Extracted data
/-- A ready IFETCH whose descriptor forms an address with a presence cell, and whose cell can be accessed: where the
cell is FULL it stages the loaded value for A and B; where the cell is EMPTY or DEFERRED and its slice has room, the
read is recorded with its tag and destinations, the firing stages no token, and its commit makes the cell DEFERRED. A
ready ISTORE that meets no trap cause (its cell neither FULL nor reserved) stages its store with the cell and hands L
on. A ready CLEAN or CLINV of an SDRAM line with no fill in progress stages the maintenance of that line and hands L
on; in the scratch window it only hands L on. -/
def Obligations.MemoryCellFiringsComplete : Prop :=
  (∀ (s s1 s2 : State) (n : Nat) (f : Firing) (a : Act) (row : OpRow) (l : Loc) (cell : Nat × Nat) (g : Got),
    Ready s n 0x1C4 f a row → f.ctxBad 0 = false →
    s.addrOf f a (desc12 f.iw.lit) f.size (if f.iw.mode = mIDXR then f.idxL else 0) = (.ok l, s1) →
    s1.cellOf a (desc12 f.iw.lit) l f.size = some cell → s1.cellState cell = 2 → s1.cellBad l f.size = [] →
    s1.graphLoad f l f.size = (.ok g, s2) →
    Room s2 f 0 [] →
    Sys2Proof.Machine.exec (.fireIfetch n) s =
      .next (staged s2 f (f.outsAB ⟨BitVec.ofNat 256 g.v, f.comp f.iw.ty 0 g.nd⟩) [] [] 0 false)) ∧
  (∀ (s s1 : State) (n : Nat) (f : Firing) (a : Act) (row : OpRow) (l : Loc) (cell : Nat × Nat),
    Ready s n 0x1C4 f a row → f.ctxBad 0 = false →
    s.addrOf f a (desc12 f.iw.lit) f.size (if f.iw.mode = mIDXR then f.idxL else 0) = (.ok l, s1) →
    s1.cellOf a (desc12 f.iw.lit) l f.size = some cell → s1.cellState cell ≠ 2 → s1.cellState cell ≠ 3 →
    s1.cellBad l f.size = [] → (s1.deferred.filter (fun d => decide (d.slice = s1.cellSlice l.addr))).length < 8192 →
    Room s1 f 0 [] →
    let d : Deferred :=
      { id := s1.nextFid, slice := s1.cellSlice l.addr, cell := cell, ea := l.addr, tile := f.tile, pe := f.pe, tag := f.tag,
        inc := f.inc, dests := (destOf f.iaddr f.iw.da).toList ++ (destOf f.iaddr f.iw.db).toList, ty := f.iw.ty,
        flags := f.inhFlags, nd := f.inhNd || l.nd, done := false }
    Sys2Proof.Machine.exec (.fireIfetch n) s = .next (staged { s1 with nextFid := s1.nextFid + 1, deferred := s1.deferred ++ [d] } f
      [] [] [.deferred s1.nextFid] 0 false)) ∧
  (∀ (s s1 : State) (n : Nat) (f : Firing) (a : Act) (row : OpRow) (l : Loc) (cell : Nat × Nat) (stores : List StoreRec)
      (effects : List Effect),
    Ready s n 0x1C5 f a row → f.ctxBad 0 = false →
    s.addrOf f a (desc12 f.iw.lit) f.size (if f.iw.mode = mSTOX then f.idxR else 0) = (.ok l, s1) →
    s1.cellOf a (desc12 f.iw.lit) l f.size = some cell → s1.cellStateOf f cell ≠ 2 → s1.cellStateOf f cell ≠ 3 →
    s1.storeTo l f.iw.ty (natToBytes f.size f.lv.toNat) (some cell) = ([], stores, effects) →
    s1.touchesHeader cell.1 8 = false → Room s1 f stores.length [] →
    Sys2Proof.Machine.exec (.fireIstore n) s = .next (staged s1 f (f.outsAB (f.handL false)) stores [] 0
      (f.inhNd || l.nd))) ∧
  (∀ (s s1 : State) (n : Nat) (f : Firing) (a : Act) (row : OpRow) (l : Loc) (inval : Bool),
    Ready s n (if inval then 0x1CD else 0x1CC) f a row → f.ctxBad 0 = false →
    s.addrOf f a (desc12 f.iw.lit) f.size (if f.iw.mode = mIDXR then f.idxL else 0) = (.ok l, s1) →
    touchesCsr l.addr f.size = false → l.device = s1.localId → s1.accessKind l.addr f.size = .sdram →
    s1.splitDiffers l.addr f.size = false → (∀ x ∈ s1.mem.fills, x.line ≠ l.addr / 64) → Room s1 f 0 [] →
    Sys2Proof.Machine.exec (if inval then .fireClinv n else .fireClean n) s =
      .next (staged s1 f (f.outsAB (f.handL false)) [] [.maint inval (l.addr / 64)] 0 (f.inhNd || l.nd))) ∧
  (∀ (s s1 : State) (n : Nat) (f : Firing) (a : Act) (row : OpRow) (l : Loc) (inval : Bool),
    Ready s n (if inval then 0x1CD else 0x1CC) f a row → f.ctxBad 0 = false →
    s.addrOf f a (desc12 f.iw.lit) f.size (if f.iw.mode = mIDXR then f.idxL else 0) = (.ok l, s1) →
    touchesCsr l.addr f.size = false → l.device = s1.localId → s1.accessKind l.addr f.size = .scratch → Room s1 f 0 [] →
    Sys2Proof.Machine.exec (if inval then .fireClinv n else .fireClean n) s =
      .next (staged s1 f (f.outsAB (f.handL false)) [] [] 0 f.inhNd))

/-- A ready firing of a floating-point operation that is not microcoded, of a conversion, a floating compare or a
reduction whose result raises a flag that its activation's mode enables stages no result, no store and no effect but
one: where HNDL is set and no input token carries EXC, the exception token to the handler, with the cause, the flags
raised, the lane and the operand fields, under the tag of the firing; otherwise the quarantine of its activation
(NOHANDLER). ILLEGAL_ENCODING, the firing of a reserved encoding, has the trap for its whole effect: it completes with
the staged exception token of cause ILLOP, whose operand fields are those of its token and literal inputs, or without
a handler with the staged quarantine; it reads and writes no memory. The exception token of the manual's felt-roll
example (activation 0x0417 of device 3, slot 2, iteration 6, the f32 FDIV at IADDR 0x02_3A08 that divides 10.0 by +0
read from memory, handler at IADDR 0x02_3F00) has the tag 0x00C1_05D0_0608_FC00, the status word 0x7824 and the value
that the manual prints. -/
def Obligations.EnabledTrapsDeliverAnExceptionToken : Prop :=
  TrapsBy .fireFadd 0x100 opFadd false ∧ TrapsBy .fireFsub 0x101 opFsub false ∧ TrapsBy .fireFmul 0x102 opFmul false ∧
  TrapsBy .fireFmin 0x106 opFmin false ∧ TrapsBy .fireFmax 0x107 opFmax false ∧ TrapsBy .fireFma 0x108 opFma false ∧
  TrapsBy .fireFms 0x109 opFms false ∧ TrapsBy .fireFnma 0x10A opFnma false ∧ TrapsBy .fireFrint 0x10D opFrint false ∧
  TrapsBy .fireCvt 0x110 opCvt false ∧ TrapsBy .fireCmplt 0x082 opCmplt false ∧ TrapsBy .fireCmple 0x083 opCmple false ∧
  TrapsBy .fireHsum 0x185 opHsum false ∧ TrapsBy .fireHmin 0x186 opHmin false ∧ TrapsBy .fireHmax 0x187 opHmax false ∧
  TrapsBy .fireDot 0x188 opDot false ∧
  (∀ (s : State) (n : Nat) (f : Firing) (a : Act),
    s.dead = false → s.firing? n = some f → f.stage = .dispatched → State.canGo f.wait = true → s.tileFenced f.tile = false →
    legalRow f.iw (s.arityOf f.epoch f.word) = none → s.act? f.act = some a → a.state ≠ .quarantined →
    Room s f 0 [.noHandler] →
    let x := s.illegalInputs f
    (bit a.mode 2 = true → f.excIn = false → Sys2Proof.Machine.exec (.fireIllegalEncoding n) s =
      .next (staged s f [excToken f.tag f.word a.handler f.inhFlags f.inhNd ⟨0x0F, 0, 0, x.1, x.2.1, x.2.2⟩] [] [] 0 false)) ∧
    (¬ (bit a.mode 2 = true ∧ f.excIn = false) →
      Sys2Proof.Machine.exec (.fireIllegalEncoding n) s = .next (staged s f [] [] [.noHandler] 0 false))) ∧
  (excToken (mkTag 3 0x417 2 6 0x023A08 0) (encodeIWord ⟨0x103, 4, 0, 3, 0, 0, 0⟩) 0x023F00 flNX false
      ⟨cDZ, flDZ, 0, 0x41200000, 0, 0⟩ =
    ⟨0x00C105D00608FC00, ⟨0x000000004120000040C23A0812000064, 0x7824⟩⟩)

/-- A ready VOTE on a device that is the only member of its group forms its outcome at once: its own value to A and
the status of a vote with one participant to B, or, where the member abstains, the status of a vote without
participants. With an unreached outcome, because another member can be reached and has not answered, it keeps its own
message, opens its record, sends the message to each such member, and waits. A ready RSEND whose binding is set, of
the word's width, with a credit in hand, stages the send of its word and hands L on; towards a lost device it stages
the loss of the item. A ready extension operation, while port X is up and fewer than 1,024 requests are outstanding,
opens one request for its firing under an identifier that no outstanding request has, sends its header and inputs over
port X, and waits for the reply. -/
def Obligations.FabricFiringsComplete : Prop :=
  (∀ (s : State) (n : Nat) (f : Firing) (a : Act) (row : OpRow) (me : Nat),
    Ready s n 0x300 f a row → f.ctxBad 0 = false →
    (bankGroup (s.bankOf f.epoch) f.vkey.group).local s.localId = some me →
    (bankGroup (s.bankOf f.epoch) f.vkey.group).members = [me] → s.voteRec? f.vkey = none → s.votesOf f.vkey = [] →
    Room s f 0 [] →
    Completes (.fireVote n) s (fun t => ∃ y, t.firing? n = some y ∧ y.stage = .executed ∧ y.stores = [] ∧
      ∃ r st : TVal, y.outs = f.outTo f.iw.da r ++ f.outTo f.iw.db st ∧ r.v = f.lv ∧ stType st.st = 1 ∧
        fld st.v 3 0 = (if s.abstains f.slot then 6 else 5))) ∧
  (∀ (s : State) (n : Nat) (f : Firing) (a : Act) (row : OpRow) (me o : Nat),
    let g := bankGroup (s.bankOf f.epoch) f.vkey.group
    let m : VoteMsg :=
      { group := f.vkey.group, wafer := f.wafer, iaddr := f.iaddr, iter := tagIter f.tag, key := f.vkey.key, member := me,
        abstain := s.abstains f.slot, tv := f.ltok, digest := groupDigest (s.bankOf f.epoch) f.vkey.group }
    Ready s n 0x300 f a row → f.ctxBad 0 = false → g.local s.localId = some me → g.members.filter (fun x => decide (x ≠ me)) = [o] →
    s.unreachable (nth g.mems o 0) = false → s.voteRec? f.vkey = none → s.votesOf f.vkey = [] → s.fab.waiting = [] →
    s.retainUsed + 5 ≤ 16384 →
    Completes (.fireVote n) s (fun t => t.votes = s.votes ++ [m] ∧
      t.voteRecs = s.voteRecs ++ [⟨f.vkey.group, f.wafer, f.iaddr, tagIter f.tag, f.vkey.key, f.id, s.clock, none, 0⟩] ∧
      (∃ r : Retained, t.fab.retained = s.fab.retained ++ [r] ∧ r.msg.dst = nth g.mems o 0 ∧ r.msg.kind = 0x18 ∧ r.msg.arg = f.wafer ∧
        r.msg.body = State.voteBody m (s.slotAt f.slot).wide (s.slotAt f.slot).suspect) ∧
      t.firings = s.firings.map (fun y => if y.id = f.id then { y with wait := .vote } else y))) ∧
  (∀ (s : State) (n : Nat) (f : Firing) (a : Act) (row : OpRow) (w d i : Nat),
    Ready s n 0x304 f a row → f.ctxBad 0 = false → w = s.remoteBinding a.epoch (f.iw.lit % 4096) → d = natField w 25 16 →
    i = natField w 7 0 → w.testBit 31 = true → f.size = 4 * 2 ^ natField w 15 14 → (s.rsBind d i).refused = false →
    s.deviceLost d = false → s.rsPending d i < (s.rsBind d i).credits →
    Room s f 0 [.rsend d i (w.testBit 30) (f.lv.toNat % 2 ^ (8 * f.size)) f.size] →
    Sys2Proof.Machine.exec (.fireRsend n) s = .next (staged s f (f.outsAB (f.handL false)) []
      [.rsend d i (w.testBit 30) (f.lv.toNat % 2 ^ (8 * f.size)) f.size] 0 f.inhNd)) ∧
  (∀ (s : State) (n : Nat) (f : Firing) (a : Act) (row : OpRow) (w : Nat),
    Ready s n 0x304 f a row → f.ctxBad 0 = false → w = s.remoteBinding a.epoch (f.iw.lit % 4096) → w.testBit 31 = true →
    f.size = 4 * 2 ^ natField w 15 14 → (s.rsBind (natField w 25 16) (natField w 7 0)).refused = false →
    s.deviceLost (natField w 25 16) = true → Room s f 0 [.rsLost (natField w 25 16)] →
    Sys2Proof.Machine.exec (.fireRsend n) s =
      .next (staged s f (f.outsAB (f.handL false)) [] [.rsLost (natField w 25 16)] 0 f.inhNd)) ∧
  (∀ (s s1 : State) (n : Nat) (f : Firing) (a : Act) (row : OpRow) (x : Ins),
    Ready s n f.iw.opc f a row → 0x3C0 ≤ f.iw.opc → Inputs s f a row 0 x s1 → (s1.linkAt 6).state = .up →
    s1.xOf f = none → s1.xreqs.length < 1024 →
    Completes (.fireExtOp n) s (fun t => ∃ q, (∀ r ∈ s1.xreqs, r.reqid ≠ q) ∧
      t.xreqs = s1.xreqs ++ [({ reqid := q, firing := f.id, since := s1.clock, aband := false, l := x.l, r := x.r, c := x.c } : XReq)] ∧
      t.firings = s1.firings.map (fun y => if y.id = f.id then { y with nd := x.nd, wait := .xreply } else y) ∧
      (∃ body, (t.linkAt 6) = (s1.linkAt 6).push s1.clock 0 (State.xHeader f row.ins q :: body)) ∧
      t.storeBuf = s1.storeBuf ∧ t.net = s1.net))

Required work
Return only the part of the records above that opens with the line containing "[] 0 f.inhNd))" and closes with the line containing "TrapsBy .fireFmin 0x106", ends included.

Solution to this exercise
      .next (staged s1 f (f.outsAB (f.handL false)) [] [] 0 f.inhNd))

/-- A ready firing of a floating-point operation that is not microcoded, of a conversion, a floating compare or a
reduction whose result raises a flag that its activation's mode enables stages no result, no store and no effect but
one: where HNDL is set and no input token carries EXC, the exception token to the handler, with the cause, the flags
raised, the lane and the operand fields, under the tag of the firing; otherwise the quarantine of its activation
(NOHANDLER). ILLEGAL_ENCODING, the firing of a reserved encoding, has the trap for its whole effect: it completes with
the staged exception token of cause ILLOP, whose operand fields are those of its token and literal inputs, or without
a handler with the staged quarantine; it reads and writes no memory. The exception token of the manual's felt-roll
example (activation 0x0417 of device 3, slot 2, iteration 6, the f32 FDIV at IADDR 0x02_3A08 that divides 10.0 by +0
read from memory, handler at IADDR 0x02_3F00) has the tag 0x00C1_05D0_0608_FC00, the status word 0x7824 and the value
that the manual prints. -/
def Obligations.EnabledTrapsDeliverAnExceptionToken : Prop :=
  TrapsBy .fireFadd 0x100 opFadd false ∧ TrapsBy .fireFsub 0x101 opFsub false ∧ TrapsBy .fireFmul 0x102 opFmul false ∧
  TrapsBy .fireFmin 0x106 opFmin false ∧ TrapsBy .fireFmax 0x107 opFmax false ∧ TrapsBy .fireFma 0x108 opFma false ∧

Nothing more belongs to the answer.